I need a dumb encoder: mol -> (MolW,cLogP,TPSA,RotB,HBA,HBD,FC) #80

Closed UnixJunkie closed 4 years ago

UnixJunkie commented 4 years ago

I have one somewhere else. Mini dragon or I don't know what funny name.

UnixJunkie commented 4 years ago

copy the script from here https://github.com/UnixJunkie/chemo_lizard

UnixJunkie commented 4 years ago

The TranNguyen-Rognan filter:

# Step 1: Organic compound filter. Molecules bearing at
least one atom other than H, C, N, O, P, S, F, Cl, Br, and I
were removed.
# Step 3: Molecular property range filter. Remaining
actives and inactives were kept if
• 150 < Molecular weight < 800 Da
• −3.0 < AlogP < 5.0
• Number of rotatable bonds < 15
• H-bond acceptor count < 10
• H-bond donor count < 10
• −2.0 < total formal charge < + 2.0

From

Tran-Nguyen, V. K., Jacquemard, C., & Rognan, D. (2020). LIT-PCBA: An Unbiased Data Set for Machine Learning and Virtual Screening.

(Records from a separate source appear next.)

/-- A pending capture (R132, R133). -/
structure Capture where
  id : Nat
  /-- Full cycle of the sweep of S_k. -/
  cycle : Nat
  j : Nat
  /-- The step instant. -/
  ts : BitVec 64
  /-- The sample instant S_k. -/
  sk : BitVec 64
  /-- The sample instant before S_k, and those after it as they come (R69). -/
  before : Option (BitVec 64) := none
  after : List (BitVec 64) := []
  /-- The current trace, samples -8 to +23 as far as the outputs reach, mA. -/
  trace : List Int
  nodes : Tab NodeCap
  /-- Nodes abandoned, one bit each. -/
  gone : Nat := 0
  /-- Cells that were the subject of an open-wire test or were flagged in the sweep of the step (R136), by cell. -/
  badCells : List Nat := []
  deriving DecidableEq, Repr

/-- The pipeline run in progress (R115). -/
structure Run where
  /-- Stages finished: 1 Gather, 2 Screen, 3 Charge, 4 Model, 5 Step, 6 Fuse, 7 Scale. -/
  done : Nat
  cycle : Nat
  index : Nat
  start : BitVec 64
  /-- dt in TIME cycles, QSUM, NSUM and QBAL with those of a stopped run (R116, R127). -/
  dt : Nat
  qsum : Int
  nsum : Nat
  qbal : Tab Nat
  /-- The record holds a valid current. -/
  curOk : Bool
  /-- Charge of the sweep, As, and its mean current, A, binary32 (R126, R127). -/
  q : Word := 0
  ibar : Word := 0
  /-- Late data passed: node and sweep index. -/
  late : Tab Nat := []
  /-- The record ring as Gather found it: late data that comes afterwards changes nothing in the run (R98). -/
  ring : List SweepRec := []
  /-- Tapers that fire in this run (R148). -/
  full : Bool := false
  empty : Bool := false
  /-- The results of Scale waiting for Publish: register address and value. -/
  out : Tab Word := []
  deriving DecidableEq, Repr

/-- A tap (R161 to R163). -/
structure Tap where
  fields : Nat
  decim : Nat
  first : Nat
  last : Nat
  base : Nat
  depth : Nat
  size : Nat
  widx : Nat := 0
  seq : Nat := 0
  drops : Nat := 0
  /-- An entry that will not have drained from the tap buffer by the next record close (R163). -/
  stays : Bool := false
  deriving DecidableEq, Repr

/-- EST: estimation, fusion and reported state. -/
structure Est where
  chems : Tab ChemTable := []
  /-- ASSIGNs that take effect at the next Gather: table slot, first, last (R122). -/
  assigns : List (Nat × Nat × Nat) := []
  /-- Estimation is on since a Gather (R125). -/
  on : Bool := false
  pub : Tab Cell := []
  work : Tab Cell := []
  aux : Tab CellAux := []
  run : Option Run := none
  /-- What a stopped run leaves to the next: dt, QSUM, NSUM, QBAL (R116). -/
  carry : Option (Nat × Int × Nat × Tab Nat) := none
  /-- Mean current of the last record with a valid current, A (R127). -/
  lastIbar : Word := 0
  caps : List Capture := []
  nextCap : Nat := 0
  /-- Odometer of the last capture fitted, or of reset (R134). -/
  lastFitAt : BitVec 64 := 0
  /-- A dither ended early; its repeat waits (R134). -/
  ditherEarly : Option (BitVec 64) := none
  /-- A dither was due as the newest sweep opened: it starts 5 ms after that sweep's sample instant (R134). -/
  ditherArm : Bool := false
  /-- The running dither: start, signed amplitude in mA (R134). -/
  dither : Option (BitVec 64 × Int) := none
  /-- Taper timers, s, binary32 (R148). -/
  taperHi : Word := 0
  taperLo : Word := 0
  firedHi : Bool := false
  firedLo : Bool := false
  /-- Scale state (R152 to R155); `rep` and `raw` are meaningful while their flag is set. -/
  rep : Word := 0
  raw : Word := 0
  repOk : Bool := false
  /-- A run has been valid since reset: R154 from then on discards rep and raw. -/
  validOnce : Bool := false
  rawOk : Bool := false
  pfDis : Word := 0
  pfChg : Word := 0
  /-- Odometer of the last Publish. -/
  pubAt : BitVec 64 := 0
  /-- Runs in a row without Publish (R159). -/
  noPub : Nat := 0
  /-- The sweep index of the last overrun (R116). -/
  overrunAt : Option Nat := none
  taps : Tab Tap := []
  deriving DecidableEq, Repr

/-- A PID instance of the main path (R166), binary32. -/
structure Loop where
  i : Word := 0
  d : Word := 0
  y : Word := 0
  u : Word := 0
  deriving DecidableEq, Repr

/-- A PID instance of the fixed-point path (R176). -/
structure LoopX where
  i : Int := 0
  d : Int := 0
  y : Int := 0
  u : Int := 0
  deriving DecidableEq, Repr

/-- A fixed-point gain term: mantissa and shift (R176). -/
structure GainX where
  m : Int := 0
  sh : Nat := 1
  deriving DecidableEq, Repr

/-- The gains of one instance taken at APPLY (R176). -/
structure LoopGains where
  kp : Word := 0
  ki : Word := 0
  kd : Word := 0
  tf : Word := 0
  /-- The fixed-point terms kp, ki × ts, kd / (tf + ts) and tf / (tf + ts). -/
  xp : GainX := {}
  xi : GainX := {}
  xd : GainX := {}
  xf : GainX := {}
  deriving DecidableEq, Repr

/-- The settings that take effect at APPLY (R164, R176). -/
structure CtlSet where
  n : Nat := 4
  cur : LoopGains := {}
  /-- The gains of CUR as APPLY took them, without the scaling of R180. -/
  base : LoopGains := {}
  vol : LoopGains := {}
  pwr : LoopGains := {}
  umax : Word := 0x3f800000
  umin : Word := 0xbf800000
  iChg : Int := 0
  iDis : Int := 0
  vMax : Int := 0
  vMin : Int := 0
  vFloor : Int := 100000
  /-- Ramp rates per ms: up and down, for kinds 1 and 3 and for kind 2. -/
  upI : Nat := 280
  dnI : Nat := 1000
  upP : Nat := 400
  dnP : Nat := 1400
  dwell : Nat := 0
  nocur : Nat := 5
  disTh : Nat := 8192
  disN : Nat := 4
  oscCnt : Nat := 20
  oscWin : Nat := 20
  oscAct : Nat := 1
  oscScale : Nat := 128
  oscAmp : Nat := 10000
  deriving DecidableEq, Repr

/-- A staged set-point (R173). -/
structure Staged where
  handle : Word
  kind : Nat
  value : Int
  limit : Int
  keep : Bool
  deriving DecidableEq, Repr

/-- The set-point in force (R167, R175). -/
structure SpNow where
  kind : Nat := 1
  value : Int := 0
  limit : Int := 0
  fromFrm : Bool := false
  deriving DecidableEq, Repr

Journal of Chemical Information and Modeling.
UnixJunkie commented 4 years ago

So, with option: --remove-aliens :)

UnixJunkie commented 4 years ago

done: bin/molenc_lizard.py

UnixJunkie commented 4 years ago

should be OK; except the original AlogP range for which I asked a question (the paper uses AlogP computed with pipeline pilot; while I have cLogP computed by rdkit)